Labor Day in the Northeast was, and perhaps still is, the beginning of the new school year. Before anyone reading this should become envious, let me hasten to add that the school year never ended until after Memorial Day. It balances out, in the end.

Be that as it may, Labor Day should be more than the symbolic ending of summer.

Labor Day was originally structured to be far more than a nationwide weenie roast and last jump into the swimming pool.

(The following insights are taken from USAfederalholidays.com)

• Sept. 5, 1882, was the first official celebration of Labor Day, inspired and organized by a powerful Labor Union in New York City, then declared as a holiday by President Grover Cleveland.

• The time and framework may sound very different from our own context.
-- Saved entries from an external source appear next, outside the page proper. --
/-- A field of another register than the mailboxes' states leaves them. -/
theorem mbState_apart {f : Fld} (hf : f.addr / 65536 ≠ 2) (k : Nat) (hk : k < 4) : f.apart (F.RVE_Mn_STATE_STATE k) = true := by
  refine Fld.apart_iff.2 (.inr (.inr fun h => hf ?_))
  rw [h]
  show (0x020084 + 0x100 * k) / 65536 = 2
  omega

theorem State.runOn_mb {s : State} {n : Nat} (hn : n < s.rve.mb.length) (r : BitVec 10) :
    (s.runOn n r).mb n = { s.mb n with running := true, held := r } := s.mb_setMb_self hn _

theorem State.runOn_mbState {s : State} {n : Nat} (hn : n < s.rve.mb.length) (r : BitVec 10) (k : Nat) : (s.runOn n r).mbState k = s.mbState k := by
  rw [State.mbState, State.mbState]
  split
  · rfl
  · by_cases hkn : k = n
    · rw [hkn, State.runOn_mb hn]
    · rw [State.runOn, s.mb_setMb_of_ne hkn]

/-- A command taken runs on once it is said to. -/
theorem State.runOn_runs {s : State} (hInv : s.Inv) {n c : Nat} (h : s.takes n c = true) (r : BitVec 10) : (s.runOn n r).runs n c = true := by
  obtain ⟨h2, hState, hCode, -, hReady, -, hBox⟩ := State.takes_iff.1 h
  have hLen := State.takes_lt hInv h
  have hSelf := State.runOn_mb hLen r
  rw [State.runs_iff, State.runOn_mbState hLen, hSelf]
  exact ⟨h2, hState, hCode, rfl, hReady, hBox⟩

/-! ## Responses and resources -/

/-- The box with its response formed. -/
def MbSt.answered (m : MbSt) (st : Status) (data : List Byte) : MbSt :=
  { m with rsp := [BitVec.ofNat 8 m.code, BitVec.ofNat 8 m.tag, BitVec.ofNat 8 st.code,
                   BitVec.ofNat 8 (if st = .ok then data.take 56 else []).length]
                  ++ padTo 56 (if st = .ok then data.take 56 else []) ++ padTo 4 (if st = .ok then [] else []),
           ready := true, running := false, held := 0 }

set_option Elab.async false in
theorem State.respond_eq (s : State) (n : Nat) (st : Status) (data : List Byte) :
    s.respond n st data = s.setMb n ((s.mb n).answered st data) := rfl

theorem MbSt.answered_status (m : MbSt) (st : Status) (data : List Byte) : (m.answered st data).rsp.getD 2 0 = BitVec.ofNat 8 st.code := rfl

theorem foldl_or_held (l : List MbSt) (v : BitVec 10) (k : Nat) :
    (l.foldl (fun h m => h ||| m.held) v).getLsbD k = (v.getLsbD k || l.any (fun m => m.held.getLsbD k)) := by
  induction l generalizing v with
  | nil => simp
  | cons m l ih => rw [List.foldl_cons, ih, BitVec.getLsbD_or, List.any_cons, Bool.or_assoc]

/-- A resource is held where the Reeve holds it itself, or a mailbox. -/
theorem State.held_bit (s : State) (k : Nat) :
    s.held.getLsbD k = (s.rve.autoHeld.getLsbD k || s.rve.mb.any (fun m => m.held.getLsbD k)) := foldl_or_held _ _ k

theorem State.held_of_mb {s : State} {n : Nat} (hn : n < s.rve.mb.length) {k : Nat} (h : (s.mb n).held.getLsbD k = true) :
    s.held.getLsbD k = true := by
  rw [s.held_bit, List.any_eq_true.2 ⟨s.mb n, ?_, h⟩, Bool.or_true]
  rw [State.mb, List.getD_eq_getElem?_getD, List.getElem?_eq_getElem hn]
  exact List.getElem_mem hn

end Sys2Proof.Machine
end

section
/-! PROOF. A Warden channel that goes to another state (R358). -/
namespace Sys2Proof.Machine

/-- What the Wardens touch as they go to another state. -/
def Scope.warden : Scope := ⟨[.regs, .wrd, .mod, .gdr, .pins, .int, .str], [7, 9, 10], [80, 81, 82, 83, 224, 225, 228]⟩

theorem State.wput_within {s t : State} (h : s.Within t .warden) (b : Bool) {f : Fld} (hf : f.addr / 65536 = 10 ∧ (f.addr + 0x100) / 65536 = 10)
    (v : Nat) : s.Within (t.wput b f v) .warden := by
  cases b
  · exact h.put (by rw [show (wrdFld false f).addr / 65536 = 10 from hf.1]; rfl)
  · exact h.put (by rw [show (wrdFld true f).addr / 65536 = 10 from hf.2]; rfl)

theorem State.wardOutputs_within (s : State) (b : Bool) : s.Within (s.wardOutputs b) .warden := by
  delta State.wardOutputs
  extract_lets st t
  have h : s.Within t .warden := State.wput_within (.refl s _) b ⟨rfl, rfl⟩ _
  exact (State.wput_within h b ⟨rfl, rfl⟩ _).andThen (State.drive_within _)

theorem State.wardGo_within (s : State) (b : Bool) (v : Nat) (auto : Bool) : s.Within (s.wardGo b v auto) .warden := by
  have h := State.Within.refl s .warden
  delta State.wardGo
  refine .ite h ?_
  extract_lets t₁ t₂ t₃ t₄ c t₅
  have h₁ : s.Within t₁ .warden := State.wput_within h b ⟨rfl, rfl⟩ v
  have h₂ : s.Within t₂ .warden := h₁.raiseInt (by cases b <;> rfl)
  have h₃ : s.Within t₃ .warden := .ite h₂.raiseInt h₂
  have h₄ : s.Within t₄ .warden := .ite h₃.bump.put h₃
  have h₅ : s.Within t₅ .warden := h₄.withWrd
  exact h₅.andThen (t₅.wardOutputs_within b)

theorem State.wardenStop_within (s : State) : s.Within s.wardenStop .warden :=
  .foldl (fun u b h => .ite (h.andThen (u.wardGo_within b wStart false)) h) (.refl s _)

/-- A field of a channel's registers lies as far from another as in channel A. -/
theorem wrdFld_apart {f g : Fld} (b : Bool) (h : f.apart g = true) : (wrdFld b f).apart (wrdFld b g) = true := by
  cases b
  · exact h
  · rw [Fld.apart_iff] at h ⊢
    exact h.imp_right (.imp_right fun hne heq => hne (Nat.add_right_cancel heq))

theorem State.wget_wput_apart (s : State) (b : Bool) {f g : Fld} (v : Nat) (hg : g.fits = true) (h : f.apart g = true) :
    (s.wput b f v).wget b g = s.wget b g :=
  State.get_put_apart s _ _ v (by cases b <;> exact hg) (wrdFld_apart b h)

theorem State.wget_wput_same (s : State) (b : Bool) {f : Fld} (v : Nat) (h : f.fits = true) : (s.wput b f v).wget b f = v % 2 ^ f.w := by
  cases b
  · exact s.get_put_same _ v h
  · exact s.get_put_same (wrdFld true f) v h

/-- Of a channel's state, the outputs change nothing. -/
theorem State.drive_wstate (s : State) (b : Bool) : s.drive.wstate b = s.wstate b := by
  have h := s.drive_within.words
  cases b
  · exact congrArg (bitsOf · _ _) (h R.WRD_A_STATUS rfl)
  · exact congrArg (bitsOf · _ _) (h (R.WRD_A_STATUS + 0x100) rfl)

/-- A write of a channel's register that shares no bit with STATE leaves both channels' states. -/
theorem State.wput_wstate (s : State) {b c : Bool} {f : Fld} (v : Nat) (h : (wrdFld b f).apart (wrdFld c F.WRD_A_STATUS_STATE) = true) :
    (s.wput b f v).wstate c = s.wstate c :=
  State.get_put_apart s _ _ v (by cases c <;> rfl) h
Huge corporations had infiltrated and gained inordinate control in the halls of Congress and the offices of the executive branch in Washington, D.C. The lobbies controlled much of the legislative process, and the common working people were growing tired, even openly rioting and protesting, as they watched their own assets dwindling and their security unstable.
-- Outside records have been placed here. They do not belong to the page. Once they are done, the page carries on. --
-- ==== Sys2Proof/Safety.lean ====
section
/-! DEFINITION. What a safe machine is: the line-state invariants of 10_state.md R25, the floors of 40_bus_cycles.md R90 and
R91, and the invariant of the whole state that every step keeps. -/

namespace Sys2Proof.Machine

/-- R25 (a) to (c), at one instant: the controller does not drive in the read phase; reset is asserted only on an idle,
released bus; the address-latch and write phases are held only while the controller drives. -/
abbrev Lines.Safe (l : Lines) : Prop :=
  (l.phase = .read → l.doe = false) ∧
  (l.rst = true → l.phase = .idle ∧ l.doe = false) ∧
  (l.phase = .addr ∨ l.phase = .write → l.doe = true)

/-- The lines at rest (R81, R25 (d)). -/
abbrev Lines.AtRest (l : Lines) : Prop := l.phase = .idle ∧ l.doe = false ∧ l.rst = false

/-- A trace item keeps the rules: a line event leaves the lines safe (R25), a wait of `n` controller periods lasts at least
its floor of `t` ns (R90), where one period lasts `10^9 / F_CTRL` ns. -/
def TraceItem.Good (p : Params) : TraceItem → Prop
  | .set l => l.Safe
  | .wait t n => t * p.fCtrl ≤ n * 1000000000
  | .sample _ => True
  | .clock _ => True

/-- The command runs to the state `t` and adds `tr` to the bus trace. -/
abbrev Runs (i : Instr) (s t : State) (tr : List TraceItem) : Prop :=
  exec i s = .next t ∧ t.trace = s.trace ++ tr

/-- The invariant of the state. -/
structure Inv (s : State) : Prop where
  /-- The parameters meet R6. -/
  board   : s.board.Valid
  /-- R25 (a) to (c), now. -/
  safe    : s.lines.Safe
  /-- R25 (d): between commands the lines are at rest, and no wait is in progress. -/
  rest    : s.busy = false → s.lines.AtRest ∧ s.waitTimer = 0
  /-- R25 (a) to (c) and the floors of R90, at every earlier instant. -/
  trace   : ∀ x ∈ s.trace, x.Good s.board
  /-- R23: `CLKEN = 1` exactly when `RCLOCK != 0`. -/
  clock   : s.clken = true ↔ s.rclock ≠ 0
  /-- R105: a running generator has a divider of at least 1; R161 (a): it counts below it. -/
  divider : s.clken = true → s.genCount < s.clkdiv.toNat
  /-- R13, R26: `IDDONE` says that `CTYPE` is the classification of `HASH`. -/
  ident   : s.iddone = true → s.ctype = (s.board.classify s.hash).code
  /-- R22: `SEQ` is a number 0 to 348. -/
  seq     : s.seq ≤ 348

end Sys2Proof.Machine
end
• Unions moved forward with negotiations, attempting to gain power and even out the balance, and one of the symbolic aspects of this progress involved the creation of the holiday Labor Day.

• In truth, the labor union had been around for some decades by the time that the struggles of the late 1800s.

• Unfair and potentially dangerous abuses continued, however, during the 19th century, and especially in the areas of women’s employment, child labor, and hours worked, it was necessary that some organization defend the rights of the working person. Unions gradually gained power, but that gain was often resisted at every turn.

Howard Zinn’s classic 1980 alternative view of history, “A People’s History of the United States,” clearly timelines the history of the labor movement, especially in the years during and immediately after the Civil War, and opens new insights into the conflicts that were embedded in that movement. In my case, there was a great deal of personal response, as many of the accounts focused on labor activities in western Pennsylvania, with its steel mills, coal mines and rail terminals.

The lessons to be learned may be obvious. Freedom from oppression in the work place should be protected.

Labor Day embodies values on which our country was built. Denying the same opportunities to others is, to me, is a denial of what we struggled and died to achieve.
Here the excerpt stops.